Data for review Block Start

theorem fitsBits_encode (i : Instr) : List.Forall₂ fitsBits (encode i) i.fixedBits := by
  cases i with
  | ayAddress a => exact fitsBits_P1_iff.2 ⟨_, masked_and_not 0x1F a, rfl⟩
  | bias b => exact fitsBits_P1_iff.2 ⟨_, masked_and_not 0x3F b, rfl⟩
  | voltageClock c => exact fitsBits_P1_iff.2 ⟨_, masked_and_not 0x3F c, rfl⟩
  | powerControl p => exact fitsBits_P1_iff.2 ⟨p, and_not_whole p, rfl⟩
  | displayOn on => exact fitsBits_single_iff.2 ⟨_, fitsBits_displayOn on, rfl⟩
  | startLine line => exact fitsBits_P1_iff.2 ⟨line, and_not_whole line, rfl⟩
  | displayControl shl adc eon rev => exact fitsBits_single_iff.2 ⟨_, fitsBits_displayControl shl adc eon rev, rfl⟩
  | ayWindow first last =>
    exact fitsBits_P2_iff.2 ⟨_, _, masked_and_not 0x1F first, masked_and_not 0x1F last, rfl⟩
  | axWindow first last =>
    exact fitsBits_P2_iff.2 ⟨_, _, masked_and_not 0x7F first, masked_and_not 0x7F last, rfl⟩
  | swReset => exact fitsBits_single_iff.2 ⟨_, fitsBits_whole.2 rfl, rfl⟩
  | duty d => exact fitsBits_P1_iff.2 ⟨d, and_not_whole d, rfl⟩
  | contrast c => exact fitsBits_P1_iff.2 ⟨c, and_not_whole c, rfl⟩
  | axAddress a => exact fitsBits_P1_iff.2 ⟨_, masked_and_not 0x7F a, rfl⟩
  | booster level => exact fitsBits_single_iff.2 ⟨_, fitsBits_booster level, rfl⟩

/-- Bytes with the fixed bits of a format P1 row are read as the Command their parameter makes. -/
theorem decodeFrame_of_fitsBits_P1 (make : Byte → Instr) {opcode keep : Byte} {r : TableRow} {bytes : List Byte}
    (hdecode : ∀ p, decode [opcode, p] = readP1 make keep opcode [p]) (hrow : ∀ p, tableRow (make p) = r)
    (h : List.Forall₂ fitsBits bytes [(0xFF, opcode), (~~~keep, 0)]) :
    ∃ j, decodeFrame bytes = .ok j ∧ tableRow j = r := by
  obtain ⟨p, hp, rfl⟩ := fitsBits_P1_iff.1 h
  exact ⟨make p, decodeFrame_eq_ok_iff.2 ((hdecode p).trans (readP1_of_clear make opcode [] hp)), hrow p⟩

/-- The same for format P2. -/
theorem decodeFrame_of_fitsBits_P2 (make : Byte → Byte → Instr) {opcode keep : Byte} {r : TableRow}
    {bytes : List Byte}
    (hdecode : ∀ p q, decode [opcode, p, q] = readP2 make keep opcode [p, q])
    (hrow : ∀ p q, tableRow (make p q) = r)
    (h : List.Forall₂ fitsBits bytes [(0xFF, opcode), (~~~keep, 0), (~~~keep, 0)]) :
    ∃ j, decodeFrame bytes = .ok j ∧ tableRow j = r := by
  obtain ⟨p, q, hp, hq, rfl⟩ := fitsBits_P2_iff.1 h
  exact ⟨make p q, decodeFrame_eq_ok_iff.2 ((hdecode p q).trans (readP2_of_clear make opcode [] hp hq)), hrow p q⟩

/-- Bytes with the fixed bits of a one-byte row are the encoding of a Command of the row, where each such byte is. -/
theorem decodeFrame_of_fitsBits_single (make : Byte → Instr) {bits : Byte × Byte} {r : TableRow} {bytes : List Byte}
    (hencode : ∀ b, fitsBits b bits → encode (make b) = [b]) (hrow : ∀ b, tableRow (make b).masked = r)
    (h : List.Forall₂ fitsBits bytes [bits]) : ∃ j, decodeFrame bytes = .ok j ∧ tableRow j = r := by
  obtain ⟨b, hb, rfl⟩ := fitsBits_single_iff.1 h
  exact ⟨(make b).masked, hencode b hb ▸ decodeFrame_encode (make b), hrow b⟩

Data for review Block End

Only the lines from the beginning of the material to the line containing "axWindow first last =>" should be echoed, verbatim and in full.

theorem fitsBits_encode (i : Instr) : List.Forall₂ fitsBits (encode i) i.fixedBits := by
  cases i with
  | ayAddress a => exact fitsBits_P1_iff.2 ⟨_, masked_and_not 0x1F a, rfl⟩
  | bias b => exact fitsBits_P1_iff.2 ⟨_, masked_and_not 0x3F b, rfl⟩
  | voltageClock c => exact fitsBits_P1_iff.2 ⟨_, masked_and_not 0x3F c, rfl⟩
  | powerControl p => exact fitsBits_P1_iff.2 ⟨p, and_not_whole p, rfl⟩
  | displayOn on => exact fitsBits_single_iff.2 ⟨_, fitsBits_displayOn on, rfl⟩
  | startLine line => exact fitsBits_P1_iff.2 ⟨line, and_not_whole line, rfl⟩
  | displayControl shl adc eon rev => exact fitsBits_single_iff.2 ⟨_, fitsBits_displayControl shl adc eon rev, rfl⟩
  | ayWindow first last =>
    exact fitsBits_P2_iff.2 ⟨_, _, masked_and_not 0x1F first, masked_and_not 0x1F last, rfl⟩
  | axWindow first last =>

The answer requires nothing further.